Recorded data:
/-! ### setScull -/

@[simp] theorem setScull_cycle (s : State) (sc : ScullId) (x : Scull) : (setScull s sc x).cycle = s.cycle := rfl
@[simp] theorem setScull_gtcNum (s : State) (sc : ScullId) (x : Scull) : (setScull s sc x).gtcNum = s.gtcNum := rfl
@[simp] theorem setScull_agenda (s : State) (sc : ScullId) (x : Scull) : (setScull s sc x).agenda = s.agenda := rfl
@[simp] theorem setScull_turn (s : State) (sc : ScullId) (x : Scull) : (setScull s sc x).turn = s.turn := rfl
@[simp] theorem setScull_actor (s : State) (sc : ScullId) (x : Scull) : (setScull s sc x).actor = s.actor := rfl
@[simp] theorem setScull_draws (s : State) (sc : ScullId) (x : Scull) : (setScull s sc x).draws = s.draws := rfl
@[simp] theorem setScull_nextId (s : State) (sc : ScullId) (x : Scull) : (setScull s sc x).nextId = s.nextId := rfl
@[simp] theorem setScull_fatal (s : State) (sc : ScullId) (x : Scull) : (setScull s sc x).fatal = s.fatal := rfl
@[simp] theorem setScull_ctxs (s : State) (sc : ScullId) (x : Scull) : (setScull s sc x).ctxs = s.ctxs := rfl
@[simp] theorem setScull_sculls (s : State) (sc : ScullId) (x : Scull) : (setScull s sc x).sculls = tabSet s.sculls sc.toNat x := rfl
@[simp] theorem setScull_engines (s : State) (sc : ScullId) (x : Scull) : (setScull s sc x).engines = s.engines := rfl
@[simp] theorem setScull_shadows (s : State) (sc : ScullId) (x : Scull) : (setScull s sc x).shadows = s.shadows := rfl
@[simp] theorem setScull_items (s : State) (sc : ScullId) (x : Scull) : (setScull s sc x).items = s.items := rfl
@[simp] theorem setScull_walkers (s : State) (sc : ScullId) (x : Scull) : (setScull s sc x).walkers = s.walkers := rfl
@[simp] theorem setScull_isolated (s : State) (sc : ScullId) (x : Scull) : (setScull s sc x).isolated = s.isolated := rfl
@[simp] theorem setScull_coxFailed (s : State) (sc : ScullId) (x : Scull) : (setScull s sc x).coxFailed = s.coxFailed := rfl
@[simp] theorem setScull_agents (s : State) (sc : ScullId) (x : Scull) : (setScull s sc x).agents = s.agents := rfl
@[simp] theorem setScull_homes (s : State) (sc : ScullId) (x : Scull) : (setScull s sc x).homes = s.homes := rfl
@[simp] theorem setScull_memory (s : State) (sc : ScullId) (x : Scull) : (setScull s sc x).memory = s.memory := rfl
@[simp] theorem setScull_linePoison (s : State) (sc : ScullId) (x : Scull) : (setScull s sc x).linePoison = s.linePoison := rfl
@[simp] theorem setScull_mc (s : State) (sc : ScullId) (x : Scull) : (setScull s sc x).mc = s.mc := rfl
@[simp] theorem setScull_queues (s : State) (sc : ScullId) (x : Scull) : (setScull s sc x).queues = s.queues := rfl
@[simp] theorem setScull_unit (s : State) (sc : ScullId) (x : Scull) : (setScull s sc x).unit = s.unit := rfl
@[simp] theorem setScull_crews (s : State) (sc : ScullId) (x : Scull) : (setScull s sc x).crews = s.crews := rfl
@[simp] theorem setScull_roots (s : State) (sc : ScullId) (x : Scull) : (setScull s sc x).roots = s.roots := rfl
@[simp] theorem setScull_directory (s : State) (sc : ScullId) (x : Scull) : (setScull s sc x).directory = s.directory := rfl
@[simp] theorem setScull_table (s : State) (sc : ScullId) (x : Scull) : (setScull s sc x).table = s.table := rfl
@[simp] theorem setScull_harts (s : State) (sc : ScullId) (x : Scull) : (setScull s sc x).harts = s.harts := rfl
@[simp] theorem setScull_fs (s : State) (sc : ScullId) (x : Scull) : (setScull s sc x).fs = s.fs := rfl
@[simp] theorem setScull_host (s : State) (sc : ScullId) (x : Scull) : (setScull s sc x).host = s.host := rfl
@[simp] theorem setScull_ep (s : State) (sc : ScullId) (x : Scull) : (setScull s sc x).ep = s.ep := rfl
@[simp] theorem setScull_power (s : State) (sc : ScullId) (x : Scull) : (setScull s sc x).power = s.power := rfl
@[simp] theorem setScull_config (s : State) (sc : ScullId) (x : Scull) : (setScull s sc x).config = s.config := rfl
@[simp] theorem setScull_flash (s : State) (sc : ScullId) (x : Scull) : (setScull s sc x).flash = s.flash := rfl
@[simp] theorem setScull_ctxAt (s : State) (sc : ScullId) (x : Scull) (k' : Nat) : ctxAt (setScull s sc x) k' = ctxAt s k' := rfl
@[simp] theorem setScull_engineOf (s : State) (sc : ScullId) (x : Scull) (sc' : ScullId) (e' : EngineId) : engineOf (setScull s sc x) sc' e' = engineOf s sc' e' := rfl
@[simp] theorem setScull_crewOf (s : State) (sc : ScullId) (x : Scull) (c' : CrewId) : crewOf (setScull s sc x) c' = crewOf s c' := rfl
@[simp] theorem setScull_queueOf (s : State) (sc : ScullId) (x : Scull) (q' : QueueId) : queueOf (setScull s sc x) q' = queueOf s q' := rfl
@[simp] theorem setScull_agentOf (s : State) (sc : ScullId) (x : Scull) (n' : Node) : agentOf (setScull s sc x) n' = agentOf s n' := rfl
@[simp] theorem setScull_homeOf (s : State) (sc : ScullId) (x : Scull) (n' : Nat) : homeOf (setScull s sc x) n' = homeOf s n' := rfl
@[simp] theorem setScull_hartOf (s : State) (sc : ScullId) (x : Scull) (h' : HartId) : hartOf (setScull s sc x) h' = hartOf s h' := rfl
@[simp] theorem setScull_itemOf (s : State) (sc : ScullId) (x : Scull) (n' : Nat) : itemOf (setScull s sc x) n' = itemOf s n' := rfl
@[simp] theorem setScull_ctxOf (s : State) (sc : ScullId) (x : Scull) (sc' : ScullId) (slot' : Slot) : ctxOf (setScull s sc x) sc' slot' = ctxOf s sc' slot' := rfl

• [Activity]
An exact copy of the lines from the one with "s h' := rfl" to the final line of the entries is all that the answer should hold.

• [Completed task]
@[simp] theorem setScull_hartOf (s : State) (sc : ScullId) (x : Scull) (h' : HartId) : hartOf (setScull s sc x) h' = hartOf s h' := rfl
@[simp] theorem setScull_itemOf (s : State) (sc : ScullId) (x : Scull) (n' : Nat) : itemOf (setScull s sc x) n' = itemOf s n' := rfl
@[simp] theorem setScull_ctxOf (s : State) (sc : ScullId) (x : Scull) (sc' : ScullId) (slot' : Slot) : ctxOf (setScull s sc x) sc' slot' = ctxOf s sc' slot' := rfl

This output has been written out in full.